“Deep chic model development cost 8.2 billion won exaggerated … The entire cost might be 100 times greater than 100 times.”

-

(Photo = Shutterstock)

Analysts have shown that the event cost of ‘Deep Chic-V3’, which is barely $ 55.7 million, is definitely over $ 500 million (about 72.9 billion won), which is 100 times that of. This is similar amount as Meta’s $ 500 million in developing Rama 3.1.

Semi -Annalism, a semiconductor specialist, announced on Wednesday that the fee of the Deep Chic was exaggerated, and the entire cost of the V3 was “confident that it will exceed $ 500 million.”

Initially, he identified that the fee of investing within the GPU repeatedly by Deep Chic’s parent company, High-Flyer Quantum.

The corporate purchased 10,000 NVIDIA ‘A100’ GPUs in 2021. This was before US export control began, and the A100 was the best performance chip. ‘H100’ was released in 2022 the next yr.

It also said that it has trained the model with the ‘H800’, but Semi -Annalisys will have the option to access various NVIDIA Hopper chips, including 10,000 H800s, 10,000 H100s, that are banned from exports to China, and H20, the present Chinese flagship export chip.

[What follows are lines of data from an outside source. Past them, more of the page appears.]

/-! ### Contribution entries (R64, R65, R72) -/

/-- The entry that bytes name has its configuration from them and its state part at the reset values. -/
theorem Entry.parse_eq_some_iff (d : List Byte) (e : Entry) :
    Entry.parse d = some e ↔ sourceOf (get8 d 0) = some e.source ∧ get8 d 1 ≤ 7 ∧
      e = { source := e.source, channel := get8 d 1, weight := get8 d 2, state := .empty,
            level := .normal, value := 0, age := 0 } := by
  unfold Entry.parse
  split
  next source hsource =>
    split
    next hchannel =>
      rw [hsource, Option.some.injEq, Option.some.injEq]
      constructor
      · rintro rfl
        exact ⟨rfl, hchannel, rfl⟩
      · rintro ⟨rfl, -, he⟩
        exact he.symm
    next hchannel => simp [hchannel]
  next hnone => simp [hnone]

theorem Entry.contribution_of_empty {e : Entry} (h : e.state = .empty) : e.contribution = 0 := by
  simp [Entry.contribution, h]

/-- The node with an entry of its contribution table replaced. -/
def Node.withEntry (n : Node) (i : Fin 16) (e : Entry) : Node :=
  { n with contribution := { n.contribution with entries := n.contribution.entries.set i e } }

@[simp] theorem Node.withEntry_contribution (n : Node) (i : Fin 16) (e : Entry) :
    (n.withEntry i e).contribution =
      { n.contribution with entries := n.contribution.entries.set i e } := rfl

@[simp] theorem Node.withEntry_reports (n : Node) (i : Fin 16) (e : Entry) :
    (n.withEntry i e).reports = n.reports := rfl

@[simp] theorem Node.withEntry_side (n : Node) (i : Fin 16) (e : Entry) (s : Side) :
    (n.withEntry i e).side s = n.side s := rfl

@[simp] theorem Node.withEntry_isUp (n : Node) (i : Fin 16) (e : Entry) (s : Side) :
    (n.withEntry i e).isUp s = n.isUp s := rfl

theorem Node.writeEntry_of_accepted {n : Node} {i : Fin 16} {d : List Byte} {e : Entry}
    (hparse : Entry.parse d = some e) (hunique : n.contribution.duplicate i e = false) :
    n.writeEntry i d = .ok (n.withEntry i e) := by
  simp [Node.writeEntry, hparse, hunique, Node.withEntry]

/-! ### The statement -/

/-- Settles O60: the write replaces the entry by the one its bytes name, whose state EMPTY counts nothing,
and the reply touches the line and, only where it finds no room, the reports. -/
theorem entryWritten : Obligations.EntryWritten := by
  unfold Obligations.EntryWritten
  intro n q side header idx data i e hserves hidx hlength hparse hunique
  obtain ⟨hsource, -, he⟩ := (Entry.parse_eq_some_iff data e).mp hparse
  have ⟨⟨⟨hup, _⟩, _⟩, _⟩ := hserves
  have hobject : objectOf (2 : Byte).toNat idx.toNat = some (.entry i) :=
    congrArg (Option.map Object.entry) (index_of_eq_val hidx)
  obtain ⟨reply, hcls, hreceive⟩ : ∃ reply : Telegram, reply.cls = .service ∧
      n.receive side (serviceTelegram header 1 2 idx 0 data) =
        ((n.loadSilence side).withEntry i e).sendTo side reply :=
    ⟨_, rfl, Node.receive_write_of_ok hserves hobject hlength
      (Node.writeEntry_of_accepted hparse hunique)⟩
  refine ⟨((n.loadSilence side).withEntry i e).sendTo side reply, ?_, ?_, ?_, ?_, hsource, ?_, ?_⟩
  case refine_1 => rw [exec_telegram _ _ _ _ rfl, hreceive]
  case refine_2 => simp [← he]
  case refine_3 => simp
  case refine_4 =>
    have hempty : e.state = .empty := by rw [he]
    simp [Entry.contribution_of_empty hempty]
  case refine_5 =>
    intro hroom
    rw [Node.sendTo_reports_of_hasRoom (by simpa using hup) (by simpa [hcls] using hroom)]
    simp
  case refine_6 =>
    obtain ⟨line, reports, hsent⟩ := Node.sendTo_eq side reply ((n.loadSilence side).withEntry i e)
    rw [hsent]
    rfl

end Sys2Proof.Machine
end

section
/-!
Settles O36 and O56 of the family of reports: the report that finds the queue full (R167) and the report
queue status (R171). First what a severity and a match come to, then the cases of R167, then a service
request that reads a short object or whose write is refused; each statement follows its own lemmas.
-/

namespace Sys2Proof.Machine

/-! ### Severities and matches (R166) -/

theorem ReportEntry.isInfo_of_info {e : ReportEntry} (h : e.severity = .info) : e.isInfo = true := by
  simp [ReportEntry.isInfo, h]

theorem ReportEntry.isInfo_of_alarm {e : ReportEntry} (h : e.severity = .alarm) :
    e.isInfo = false := by
  simp [ReportEntry.isInfo, h]

theorem ReportEntry.matches_eq_false_iff (e : ReportEntry) (r : Report) :
    e.matches r = false ↔ e.kind ≠ r.kind ∨ e.object ≠ r.object := by
  simp only [ReportEntry.matches, Bool.and_eq_false_iff, beq_eq_false_iff_ne]

/-! ### A report that finds the queue full (R167) -/

theorem ReportQueue.add_of_full {q : ReportQueue} (now : Nat) {r : Report}
    (hfull : q.entries.length = Config.reportCapacity)
    (hother : ∀ e ∈ q.entries, e.kind ≠ r.kind ∨ e.object ≠ r.object) :
    q.add now r = q.overflow now r := by
  have hnone : q.entries.any (·.matches r) = false := by
    simpa only [List.any_eq_false, Bool.not_eq_true, ReportEntry.matches_eq_false_iff] using hother
  simp only [ReportQueue.add, hnone, hfull, lt_irrefl, Bool.false_eq_true, if_false]

/-- The first INFO entry from the head is the oldest, and it leaves whatever the report's severity. -/
theorem ReportQueue.overflow_of_info {q : ReportQueue} (now : Nat) (r : Report)
    {a b : List ReportEntry} {x : ReportEntry} (hq : q.entries = a ++ x :: b)
    (hx : x.severity = .info) (ha : ∀ y ∈ a, y.severity = .alarm) :
    q.overflow now r = { q with entries := a ++ b ++ [r.entry now], lost := true } := by
  have hinfo : x.isInfo = true := ReportEntry.isInfo_of_info hx
  have hbefore : ∀ y ∈ a, ¬ y.isInfo = true := fun y hy => by
    simp [ReportEntry.isInfo_of_alarm (ha y hy)]
  have hany : q.entries.any ReportEntry.isInfo = true :=
    List.any_eq_true.mpr ⟨x, by simp [hq], hinfo⟩
  have hkept : q.entries.eraseP ReportEntry.isInfo = a ++ b := by
    rw [hq, List.eraseP_append_right _ hbefore, List.eraseP_cons_of_pos hinfo]
  simp only [ReportQueue.overflow, hany, hkept, if_true]

theorem ReportQueue.any_isInfo_of_alarms {q : ReportQueue}
    (halarms : ∀ y ∈ q.entries, y.severity = .alarm) :
    q.entries.any ReportEntry.isInfo = false :=
  List.any_eq_false.mpr fun y hy => by simp [ReportEntry.isInfo_of_alarm (halarms y hy)]

/-- An INFO report is discarded where only ALARM entries are held. -/
theorem ReportQueue.overflow_info_of_alarms {q : ReportQueue} (now : Nat) {r : Report}
    (halarms : ∀ y ∈ q.entries, y.severity = .alarm) (hr : r.severity = .info) :
    q.overflow now r = { q with lost := true } := by
  simp [ReportQueue.overflow, ReportQueue.any_isInfo_of_alarms halarms, hr]

/-- An ALARM report evicts the head, the oldest, where only ALARM entries are held. -/
theorem ReportQueue.overflow_alarm_of_alarms {q : ReportQueue} (now : Nat) {r : Report}
    (halarms : ∀ y ∈ q.entries, y.severity = .alarm) (hr : r.severity = .alarm) :
    q.overflow now r = { q with entries := q.entries.tail ++ [r.entry now], lost := true } := by
  simp [ReportQueue.overflow, ReportQueue.any_isInfo_of_alarms halarms, hr]

/-- Settles O36: a full queue without a match overflows, by whether it holds an INFO entry and, where it
holds none, by the report's severity. -/
theorem reportsMakeRoom : Obligations.ReportsMakeRoom := by
  unfold Obligations.ReportsMakeRoom
  intro q now r hfull hother
  rw [ReportQueue.add_of_full now hfull hother]
  refine ⟨fun a x b hq hx ha => ReportQueue.overflow_of_info now r hq hx ha, fun halarms => ?_⟩
  refine ⟨fun hinfo => ReportQueue.overflow_info_of_alarms now halarms hinfo, fun halarm x b hq => ?_⟩
  rw [ReportQueue.overflow_alarm_of_alarms now halarms halarm, hq, List.tail_cons]

/-! ### Reading a short object, and a refused write (R174) -/

/-- An object that fits one part is read whole by part 0. -/
theorem Node.serviceRead_of_short {n : Node} {type idx : Nat} {o : Object}
    (hobject : objectOf type idx = some o) (hsome : 0 < (n.objectBytes o).length)
    (hshort : (n.objectBytes o).length ≤ 43) :
    n.serviceRead type idx 0 = { node := n, status := .ok, data := n.objectBytes o } := by
  simp [Node.serviceRead, hobject, hsome, List.take_of_length_le hshort]

theorem Node.serviceWrite_of_error {n : Node} {type idx : Nat} {data : List Byte} {o : Object}
    {status : ServiceStatus} (hobject : objectOf type idx = some o)
    (hlength : o.configLength ≤ data.length) (hwrite : n.writeObject o data = .error status) :
    n.serviceWrite type idx 0 data = { node := n, status := status } := by
  simp [Node.serviceWrite, hobject, hlength.not_gt, hwrite]

/-! ### The report queue status (R171) -/

theorem objectOf_reports : objectOf 8 0 = some .reports := rfl

theorem Node.reportBytes_length (n : Node) : n.reportBytes.length = 8 := rfl

/-- Settles O56: the status is eight bytes, so part 0 reads all of it, and it has no configuration part
that a write could reach. -/
theorem reportStatusServed : Obligations.ReportStatusServed := by
  unfold Obligations.ReportStatusServed
  intro n
  have hlength : (n.objectBytes .reports).length = 8 := n.reportBytes_length
  constructor
  · exact Node.serviceRead_of_short objectOf_reports (by omega) (by omega)
  · intro data
    exact Node.serviceWrite_of_error objectOf_reports (Nat.zero_le _) rfl

end Sys2Proof.Machine
end

section
/-!
What an event makes of a side unit, said once (R42 to R52), and the operations of the line brought down to it:
a predicate on nodes that raised reports, those changes of a side unit, and a run state that stays configured
cannot break, survives every operation of chapter 3.
-/

namespace Sys2Proof.Machine

/-! ### One side unit -/

/-- What one event makes of a side unit. -/
inductive SideStep (u : SideUnit) : SideUnit → Prop where
  | join (e : Queued) (hup : u.state = .up) (hroom : u.hasRoom e.telegram.cls = true) :
      SideStep u (u.join e)
  | evict (e : Queued) (hup : u.state = .up) (hcls : e.telegram.cls = .sample) :
      SideStep u (u.evictAndJoin e)
  | drop (hup : u.state = .up) : SideStep u u.drop
  | enterUp (ticks : Nat) (hproving : u.state = .proving) :
      SideStep u { u with state := .up, provingCount := 0, silence := some ticks }
  | bad : SideStep u { u with
      errorScore := min 8 (u.errorScore + 1),
      provingCount := if u.state = .proving then 0 else u.provingCount }
  | startProving (ticks : Nat) (hdown : u.state = .down) :
      SideStep u { u with state := .proving, provingCount := 0, silence := some ticks }
  | advance (ticks : Nat) (hproving : u.state = .proving) (hcount : u.provingCount < 2) :
      SideStep u { u with provingCount := u.provingCount + 1, silence := some ticks }
  | loadSilence (ticks : Nat) (hup : u.state = .up) : SideStep u { u with silence := some ticks }
  | neighbour (id : Nat) (run : RunState) :
      SideStep u { u with neighbourId := some id, neighbourRunState := some run }
  | decay : SideStep u { u with errorScore := u.errorScore - 1 }
  | idleSent (e : Queued) (hidle : e.telegram.kind = .idle) :
      SideStep u { u with
        idle := none,
        transmitting :=
          if u.transmitting.isNone && u.nextClass.isNone then some e else u.transmitting }
  | done (hbusy : u.transmitting.isSome = true) :
      SideStep u ({ u with transmitting := none, idle := some Config.idleTicks } : SideUnit).serve
  | silent (hproving : u.state = .proving) :
      SideStep u { u with state := .down, provingCount := 0, silence := none }

theorem Node.isUp_iff (n : Node) (s : Side) : n.isUp s = true ↔ (n.side s).state = .up := by
  simp [Node.isUp]

theorem Node.modSide_modSide (n : Node) (s : Side) (f g : SideUnit → SideUnit) :
    (n.modSide s f).modSide s g = n.modSide s fun u => g (f u) := by
  cases s <;> rfl

/-! ### Predicates that the line keeps -/

theorem whenDue_kept {Q : Node → Prop} {n : Node} {due : Bool} {f : Node → Node}
    (hf : Q n → Q (f n)) (h : Q n) : Q (whenDue due f n) := by
  cases due
  · exact h
  · exact hf h

/-- A predicate that no report, no change of a side unit and no change of a configured run state breaks. -/
structure LineKept (Q : Node → Prop) : Prop where
  raise : ∀ {n : Node} (r : Report), Q n → Q (n.raise r)
  side : ∀ {n : Node} {s : Side} {f : SideUnit → SideUnit},
    SideStep (n.side s) (f (n.side s)) → Q n → Q (n.modSide s f)
  run : ∀ {n : Node} {r : RunState}, n.runState ≠ .unconfigured → r ≠ .unconfigured → Q n →
    Q { n with runState := r }

namespace LineKept

variable {Q : Node → Prop} (K : LineKept Q) {n : Node}
include K

theorem raiseAll (rs : List Report) (h : Q n) : Q (n.raiseAll rs) := by
  induction rs generalizing n with
  | nil => exact h
  | cons r rs ih => exact ih (K.raise r h)

theorem join {s : Side} {e : Queued} (hup : n.isUp s = true)
    (hroom : (n.side s).hasRoom e.telegram.cls = true) (h : Q n) : Q (n.modSide s (·.join e)) :=
  K.side (.join e ((n.isUp_iff s).1 hup) hroom) h

theorem evict {s : Side} {e : Queued} (hup : n.isUp s = true) (hcls : e.telegram.cls = .sample)
    (h : Q n) : Q (n.modSide s (·.evictAndJoin e)) :=
  K.side (.evict e ((n.isUp_iff s).1 hup) hcls) h

theorem offerPlain (s : Side) (e : Queued) (h : Q n) : Q (n.offerPlain s e) := by
  unfold Node.offerPlain
  split
  · exact K.raise _ h
  · have hup : n.isUp s = true := by simp_all
    split
    · exact K.join hup ‹_› h
    · split
      · exact K.evict hup ‹_› h
      · exact K.raise _ h

theorem notify (a : Side) (c : NoticeCause) (t : Telegram) (h : Q n) : Q (n.notify a c t) := by
  unfold Node.notify
  split
  · exact K.offerPlain _ _ h
  · exact h

/-- Every offer ends in a join, an eviction, a report or a notice (R50 to R54, R60). -/
theorem offer (s : Side) (e : Queued) (h : Q n) : Q (n.offer s e) := by
  unfold Node.offer
  split
  · split
    · exact K.notify _ _ _ h
    · exact K.raise _ h
  · have hup : n.isUp s = true := by simp_all
    split
    · exact K.join hup ‹_› h
    · split
      · exact K.evict hup ‹_› h
      · exact K.raise _ h
      · have hr := K.raise (txDropped s e.telegram.kind) h
        dsimp only
        split
        · exact K.notify _ _ _ hr
        · exact hr
      · split
        · exact K.notify _ _ _ h
        · exact K.raise _ h

theorem sendTo (s : Side) (t : Telegram) (h : Q n) : Q (n.sendTo s t) := K.offer _ _ h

I saw it. Actually, Deep Chic boasted that 10,000 GPUs may be used without restrictions in job ads.

The cumulative costs invested by Deep Chic on the server amounted to about $ 1.69 billion, and it costs $ 944 million to operate it.

Deep chic estimates server investment costs for 4 years. The hardware purchase and operation amounted to $ 2.573 billion. (Photo = Sammi Annalrysis)
Deep chic estimates server investment costs for 4 years. The hardware purchase and operation amounted to $ 2.573 billion. (Photo = Sammi Annalrysis)

Labor costs are usually not easy, but promising applicants are known to supply greater than $ 1.3 million. This is way higher than China’s promising startups resembling Moonshot AI. Deep Chic currently has greater than 150 employees and is expanding rapidly.

He also identified that the fee of architecture development for model development was also lost. For instance, ‘Multihead potential Attention (MLA)’ technology, a key technical element of the V3, took just a few months to develop, and the workforce and GPUs are significant.

Thus, the $ 55.7 million that Deep Chic revealed is just the fee of preliminary training of the model, which is barely a part of the model development. He identified that every one vital parts resembling GPU introduction and upgrades, maintenance, R & D, and labor costs are missing. All of that is concluded that it cost greater than $ 500 million.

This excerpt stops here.